■ **ASSIGNMENT**
List every line below containing "portBindOp".

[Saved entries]
━━━━━━━━

/-! ### CTX_DESTROY, CTX_RECANOPY, PORT_BIND (04 R122, R123, R127, R130) -/

/-- CTX_DESTROY. -/
def ctxDestroyOp (b : Sub) (t : Tok) (s : Sw) : Sw :=
  let x := b.ctx
  let force := b.flag 10 0
  guardDesc t [(!b.only [lctx, bi_ 10 0 1] || (s.ctx? x).isNone, stBad), (s.notOwner b x, stDenied)]
    (fun s => match s.ctx? x with
      | none => s
      | some c =>
        if c.closing then s.setCtx x { c with destroys := c.destroys ++ [t] }
        else if c.store.isSome || (c.anyOpen && !force) then complete t stDenied s
        else if c.anyOpen then settle x (abortAll x (s.setCtx x { c with closing := true, destroys := [t] }))
        else complete t stOk (freeCtx x s)) s
/-- CTX_DESTROY (04 R122). -/
def execCtxDestroy (sub : Sub) (s : State) : Res := lift (runDesc 0x21 ctxDestroyOp sub) s
/-- Some operation numbered `from_` or above has opened here (04 R130). -/
def Ctx.openedFrom (c : Ctx) (from_ : Nat) : Bool := decide (from_ < c.nextOp) || c.ops.any (fun e => decide (from_ ≤ e.1))
/-- CTX_RECANOPY. -/
def ctxRecanopyOp (b : Sub) (t : Tok) (s : Sw) : Sw :=
  let x := b.ctx
  let len := b.f 40 4
  let r := parseCanopy (b.host.take len)
  let eff := b.f 12 4
  let jobOf := match s.ctx? x with | some c => c.cfg.job | none => 0
  hostGuard b t (guardDesc t [
    (canopyForm b.host len && s.active x && outsideMap s jobOf r, stDenied),
    (!b.only [lctx, by_ 12 8, by_ 32 12] || !s.active x || !canopyForm b.host len || !canopyValid s x jobOf r ||
      (match s.ctx? x with | some c => !shardsValid s (2 ^ c.cfg.seglenLog2) r || decide (b.f 16 4 ≤ c.canopy.mepoch) | none => true) ||
      r.mepoch != b.f 16 4, stBad),
    (match s.ctx? x with | some c => c.openedFrom eff || c.recanopy.isSome | none => false, stDenied),
    (s.notOwner b x, stDenied)]
    (fun s => settle x (complete t stOk (s.modCtx x (fun c => { c with recanopy := some { eff := eff, canopy := r } }))))) s
/-- CTX_RECANOPY (04 R130). -/
def execCtxRecanopy (sub : Sub) (s : State) : Res := lift (runDesc 0x22 ctxRecanopyOp sub) s
/-- PORT_BIND. -/
def portBindOp (b : Sub) (t : Tok) (s : Sw) : Sw :=
  let n := b.f 8 2
  let j := b.f 10 1
  let bind : Option Binding := if b.flag 11 0 then none else some { job := j, rank := b.f 12 2, backup := b.flag 11 1 }
  guardDesc t [
    (!s.inMap j n, stDenied),
    (!b.only [by_ 8 3, bi_ 11 0 2, by_ 12 2] || !s.up n || !s.isMember n, stBad),
    (s.ctxs.any (fun e => e.2.canopy.memberPorts.contains n), stDenied),
    (!s.owns b.func j, stDenied)]
    (fun s => complete t stOk (s.setBinding n bind)) s
/-- PORT_BIND (04 R127). -/
def execPortBind (sub : Sub) (s : State) : Res := lift (runDesc 0x23 portBindOp sub) s

/-! ### OP_POST and OP_ABORT (04 R135, R154, R155) -/

/-- A posted block meets an operation that has opened: it is the same, or the operation fails (04 R135). -/
def postOpened (x o : Nat) (p : Op) (blk : BitVec 256) (t : Tok) (s : Sw) : Sw :=
  let s := s.modOp x o (fun p => { p with posts := p.posts ++ [t] })
  if p.blk != blk then
    let s := raiseCtx x 0x0201 (le 4 o ++ le 8 (blkSignature blk).toNat ++ cList []) s
    if p.isOpen then failHere x o stMismatch s else opComplete x o stMismatch s
  else if p.isOpen then s
  else opComplete x o p.status s
/-- A posted block opens its operation: it fails at once when it breaks R134 or a STORE_GATHER named another range. -/
def postFresh (x o : Nat) (blk : BitVec 256) (t : Tok) (s : Sw) : Sw :=
  let s := openOp x o blk false s
  let s := s.modOp x o (fun p => { p with posts := [t] })
  match s.ctx? x, s.op? x o with
  | some c, some p =>
    let c := match c.recanopy with | some r => if r.eff ≤ o then { c with canopy := r.canopy } else c | none => c
    if blockBad s x c blk (blkKind blk == kBarrier) then failHere x o stBad s
    else if (match p.gather with | some g => g.first != blkB blk || g.count != blkE blk || !c.storeGather blk | none => false) then
      failHere x o stMismatch s
    else replayCounts x o s
  | _, _ => s
/-- OP_POST. -/
def opPostOp (b : Sub) (t : Tok) (s : Sw) : Sw :=
  let x := b.ctx
  let blk := BitVec.ofNat 256 (b.f 16 32)
  let o := blkOpnum blk
  guardDesc t [
    (!b.only [lctx, by_ 16 32] || blkReserved blk || decide (7 < blkKind blk) || decide (6 < blkRedop blk) || (s.ctx? x).isNone, stBad),
    (s.notOwner b x, stDenied),
    (!s.active x, stAborted),
    (match s.ctx? x with | some c => decide (o < c.windowBase) || decide (c.windowBase + 32 ≤ o) | none => false, stNoRes)]
    (fun s => settle x (match s.op? x o with
      | some p => postOpened x o p blk t s
      | none => postFresh x o blk t s)) s
/-- OP_POST (04 R135). -/
def execOpPost (sub : Sub) (s : State) : Res := lift (runDesc 0x24 opPostOp sub) s
/-- OP_ABORT. -/
def opAbortOp (b : Sub) (t : Tok) (s : Sw) : Sw :=
  let x := b.ctx
  let o := b.f 12 4
  guardDesc t [(!b.only [lctx, by_ 12 4] || (s.ctx? x).isNone, stBad), (s.notOwner b x, stDenied),
    (match s.ctx? x with | some c => !c.ops.mem o && decide (c.nextOp ≤ o) | none => false, stBad)]
    (fun s => match s.op? x o with
      | none => complete t stDone s
      | some p =>
        if !p.isOpen then complete t p.abortAnswer s
        else settle x (requestAbort x o 0xFFFF (s.modOp x o (fun p => { p with aborts := p.aborts ++ [t] })))) s
/-- OP_ABORT (04 R155). -/
def execOpAbort (sub : Sub) (s : State) : Res := lift (runDesc 0x25 opAbortOp sub) s

/-! ### Joins, statuses, counts, exchanges and barriers (04 R137, R138, R146 to R148) -/

/-- A JOIN or BARRIER_ARRIVE of the type expected reaches its context. -/
def joinCell (ct x q : Nat) (c : Cell) (s : Sw) : Sw := if c.tc == 5 && c.ctype == ct then settle x (joinArrive x q c s) else s
/-- JOIN_RECEIVE (04 R137). -/
def execJoinReceive (port : Nat) (cell : Cell) (s : State) : Res := lift (toContext port cell (joinCell ctJoin)) s
/-- BARRIER_ARRIVE_RECEIVE (04 R148). -/
def execBarrierArriveReceive (port : Nat) (cell : Cell) (s : State) : Res := lift (toContext port cell (joinCell ctArrive)) s
/-- COMPLETE or BARRIER_RELEASE from the parent (04 R137, R147, R148, R156; 06 R206, R213). -/
def completeArrive (x o status chunks : Nat) (s : Sw) : Sw :=
  match s.ctx? x with
  | none => s
  | some k =>
    match SMap.find? o k.ops with
    | none => if status = stOk || status = stOverflow then s else endUnopened x o status s
    | some p =>
      if !p.isOpen then (if p.once.contains (0, 0) then s else deliveredCheck x o (sendComplete x o status s))
      else if status = stOk || status = stOverflow then
        let byRoot := k.storeReduction p.blk || k.storeGather p.blk || blkExchange p.blk || cellsOf p.blk == 0 || !hasResults k p.blk
        if byRoot then finishOp x o status s
        else s.modOp x o (fun p => { p with overflow := p.overflow || status == stOverflow, rootEnd := true })
      else if p.st == .committed then finishOp x o status s
      else endFromRoot x o status chunks s
/-- A JOIN_STATUS of a canopy neighbour switch. -/
def statusArrive (x q : Nat) (c : Cell) (s : Sw) : Sw :=
  match s.ctx? x with
  | none => s
  | some k =>
    let o := c.f 0 4
    let phase := c.f 4 1
    let grant := c.f 8 4 % 2 ^ 25
    let fromParent := k.canopy.parent == some q
    let grants (p : Op) : Op := { p with upGrants := p.upGrants.set q (max grant (p.upGrants.getD q 0)) }
    if c.tc != 5 || c.ctype != ctStatus || !(k.leadsToSwitch q) then s
    else if phase = phGrant then settle x (s.modOp x o grants)
    else if phase = phJoined then
      match SMap.find? o k.ops with
      | some p =>
        if !fromParent || p.st != .opening || !p.upJoin then s
        else
          let l := if decide (2 ≤ blkLaunch p.blk) then some (BitVec.ofNat 64 (c.f 16 8)) else p.launchAt
          settle x (enterJoined x o (s.modOp x o (fun p => { grants p with launchAt := l })))
      | none => s
    else if phase = phComplete then
      if fromParent then settle x (completeArrive x o (c.f 5 1) (c.f 12 4) s)
      else settle x (s.modOp x o (fun p => { p with completeFrom := setBit p.completeFrom q,
                                                    overflow := p.overflow || c.f 5 1 == stOverflow }))
    else s
/-- JOIN_STATUS_RECEIVE (04 R138). -/
def execJoinStatusReceive (port : Nat) (cell : Cell) (s : State) : Res := lift (toContext port cell statusArrive) s
/-- A BARRIER_RELEASE from the parent is forwarded to the children, with its release GTC (04 R148; 05 R188). -/
def releaseArrive (x q : Nat) (c : Cell) (s : Sw) : Sw :=
  match s.ctx? x with
  | none => s
  | some k =>
    let o := c.f 0 4
    let status := c.f 5 1
    if c.tc != 5 || c.ctype != ctRelease || k.canopy.parent != some q || c.f 4 1 != phComplete then s
    else match SMap.find? o k.ops with
      | none => if status = stOk then s else settle x (endUnopened x o status s)
      | some p =>
        let s := s.modOp x o (fun p => { p with launchAt := some (BitVec.ofNat 64 (c.f 16 8)) })
        settle x (if !p.isOpen then (if p.once.contains (0, 0) then s else deliveredCheck x o (sendComplete x o status s))
          else if status = stOk then finishOp x o stOk s else endFromRoot x o status 0 s)
/-- BARRIER_RELEASE_RECEIVE (04 R148). -/
def execBarrierReleaseReceive (port : Nat) (cell : Cell) (s : State) : Res := lift (toContext port cell releaseArrive) s
/-- A COUNTS cell under DIR 0 (04 R145, R146; 08 R268). -/
def countsCellArrive (x q : Nat) (c : Cell) (s : Sw) : Sw :=
  match s.ctx? x with
  | none => s
  | some k =>
    if c.tc != 5 || c.ctype != ctCounts || c.arg / 4096 % 2 != 0 || k.closing then s
    else settle x (countsArrive x q c (k.canopy.parent == some q) s)
/-- COUNTS_RECEIVE (04 R146). -/
def execCountsReceive (port : Nat) (cell : Cell) (s : State) : Res := lift (toContext port cell countsCellArrive) s
/-- EXCHANGE_CELL_RECEIVE (04 R147). -/
def execExchangeCellReceive (port : Nat) (cell : Cell) (s : State) : Res := lift (p2pArrive port cell) s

━━━━━━━━

■ **WRITTEN RESPONSE**
def portBindOp (b : Sub) (t : Tok) (s : Sw) : Sw :=
def execPortBind (sub : Sub) (s : State) : Res := lift (runDesc 0x23 portBindOp sub) s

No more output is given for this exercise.